WORK REQUIRED:
Retrieve every line from the records in which the word "options" occurs.

======== MATERIAL FOR THIS EXERCISE

-- ==== Sys2Proof/Machine/Requests.lean ====
section
/-! DEFINITION. When a request is carried out. The moment an entry of the request buffer becomes IN_HAND is the
moment the request is taken, and it reads the state of that moment (R175): whatever command comes next finds it
carried out. While the start-up runs a request waits in the request buffer (R160). -/

namespace Sys2Proof.Machine

/-- The effect of a request at its owning block, its reply included (R175); no other command is a request. -/
def State.carryOut (s : State) (c : Instr) : State :=
  match c with
  | .identify => requestIdentify s
  | .getParam number => requestGetParam number s
  | .setParam number value => requestSetParam number value s
  | .readClock => requestReadClock s
  | .hold => requestHold s
  | .resume => requestResume s
  | .stationReset => requestStationReset s
  | .bayStatus bay => requestBayStatus bay s
  | .setSupply bay mode => requestSetSupply bay mode s
  | .cycleBay bay offMs restore => requestCycleBay bay offMs restore s
  | .releaseBay bay => requestReleaseBay bay s
  | .resetBay bay => requestResetBay bay s
  | .setLineRate bay rate => requestSetLineRate bay rate s
  | .putTunnel bay block => requestPutTunnel bay block s
  | .getTunnel bay => requestGetTunnel bay s
  | .peekTunnel bay => requestPeekTunnel bay s
  | .armGather bays command profile failMask timeoutMs options args =>
      requestArmGather bays command profile failMask timeoutMs options args s
  | .gatherStatus index serial => requestGatherStatus index serial s
  | .gatherSlot index serial bay => requestGatherSlot index serial bay s
  | .cancelGather index serial => requestCancelGather index serial s
  | .releaseGather index serial => requestReleaseGather index serial s
  | .defineProfile profile valueMode m d b low high latencyMs currentMa =>
      requestDefineProfile profile valueMode m d b low high latencyMs currentMa s
  | .readProfile profile => requestReadProfile profile s
  | .clearStats profile => requestClearStats profile s
  | .setRing bay base length mode => requestSetRing bay base length mode s
  | .readResults bay max => requestReadResults bay max s
  | .clearDrops bay seenDrops seenOverwrites => requestClearDrops bay seenDrops seenOverwrites s
  | .ringStatus bay => requestRingStatus bay s
  | .pollNotice => requestPollNotice s
  | .clearNotices => requestClearNotices s
  | .writeCal bay gain offset => requestWriteCal bay gain offset s
  | .readCal bay => requestReadCal bay s
  | .lockCal => requestLockCal s
  | .unlockCal => requestUnlockCal s
  | .powerOn _ _ _ | .startupDebounceEnd | .requestFrameAccepted _ | .requestFrameCheckFail _
  | .requestLengthDiscard _ | .requestGapExpiry | .replyDelivered | .linkDetach | .linkAttach
  | .signOnAccepted _ _ | .answerAccepted _ _ | .tunnelInAccepted _ _ | .bayFrameRejected _ _
  | .bayFrameLengthDiscard _ _ _ _ | .bayFrameGapExpiry _ | .bayCharacterFault _ | .syncGapExpiry _
  | .dispatch _ | .askSent _ | .tunnelOutSent _ | .answerTimerExpiry _ | .wakeTimerExpiry _
  | .cycleTimerExpiry _ | .presenceContactChange _ _ | .debounceExpiry _ | .trip _ _ | .sag _
  | .railRiseClear _ | .stopLineChange _ | .conversionEnd _ | .baySyncReceived _ _ | .requestSyncReceived _ => s

/-- The request in hand is carried out, unless it is the request c itself (R175). -/
def State.carryInHand (c : Instr) (s : State) : State :=
  match s.requestInHand with
  | none => s
  | some d => if d = c then s else s.carryOut d

/-- What a command finds: the request in hand has been carried out, and so has each one that the port took as the
one before it was answered; when the command is the request in hand itself, it finds those before it carried out
(R175, R176). -/
def State.before (s : State) (c : Instr) : State := s.port.buffer.foldl (fun t _ => t.carryInHand c) s

/-- The port can receive a whole frame now: the pipe accepts data and no frame is in assembly (R172, R174). -/
def Port.receivesFrame (p : Port) : Bool := p.accepting && p.receiver == .hunting

/-- During the start-up a request waits at the end of the request buffer. A pipe that accepts no data keeps it at the
host, and so does a frame in assembly, whose bytes the host sends first: no frame is in assembly when the pipe stops
(R160, R174). A request commanded by its own row carries no sequence byte, and its entry has 0 there
(assumption 3). -/
def State.keepWaiting (s : State) (c : Instr) : State :=
  match encodeRequest c with
  | none => s
  | some (code, body) =>
    if s.port.receivesFrame && c.wellFormed then
      s.modPort (fun p =>
        { p with buffer := p.buffer ++ [{ code := code, seq := 0, body := body, phase := .waiting }] })
    else s

/-- A request at the part: it waits while the start-up runs (R160), and otherwise it is carried out, after those
taken before it (R175). -/
def State.serve (s : State) (c : Instr) (effect : State → State) : State :=
  match s.startup with
  | some _ => s.keepWaiting c
  | none => effect (s.before c)

end Sys2Proof.Machine
end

================

ANSWER TO THIS TASK:
  | .armGather bays command profile failMask timeoutMs options args =>
      requestArmGather bays command profile failMask timeoutMs options args s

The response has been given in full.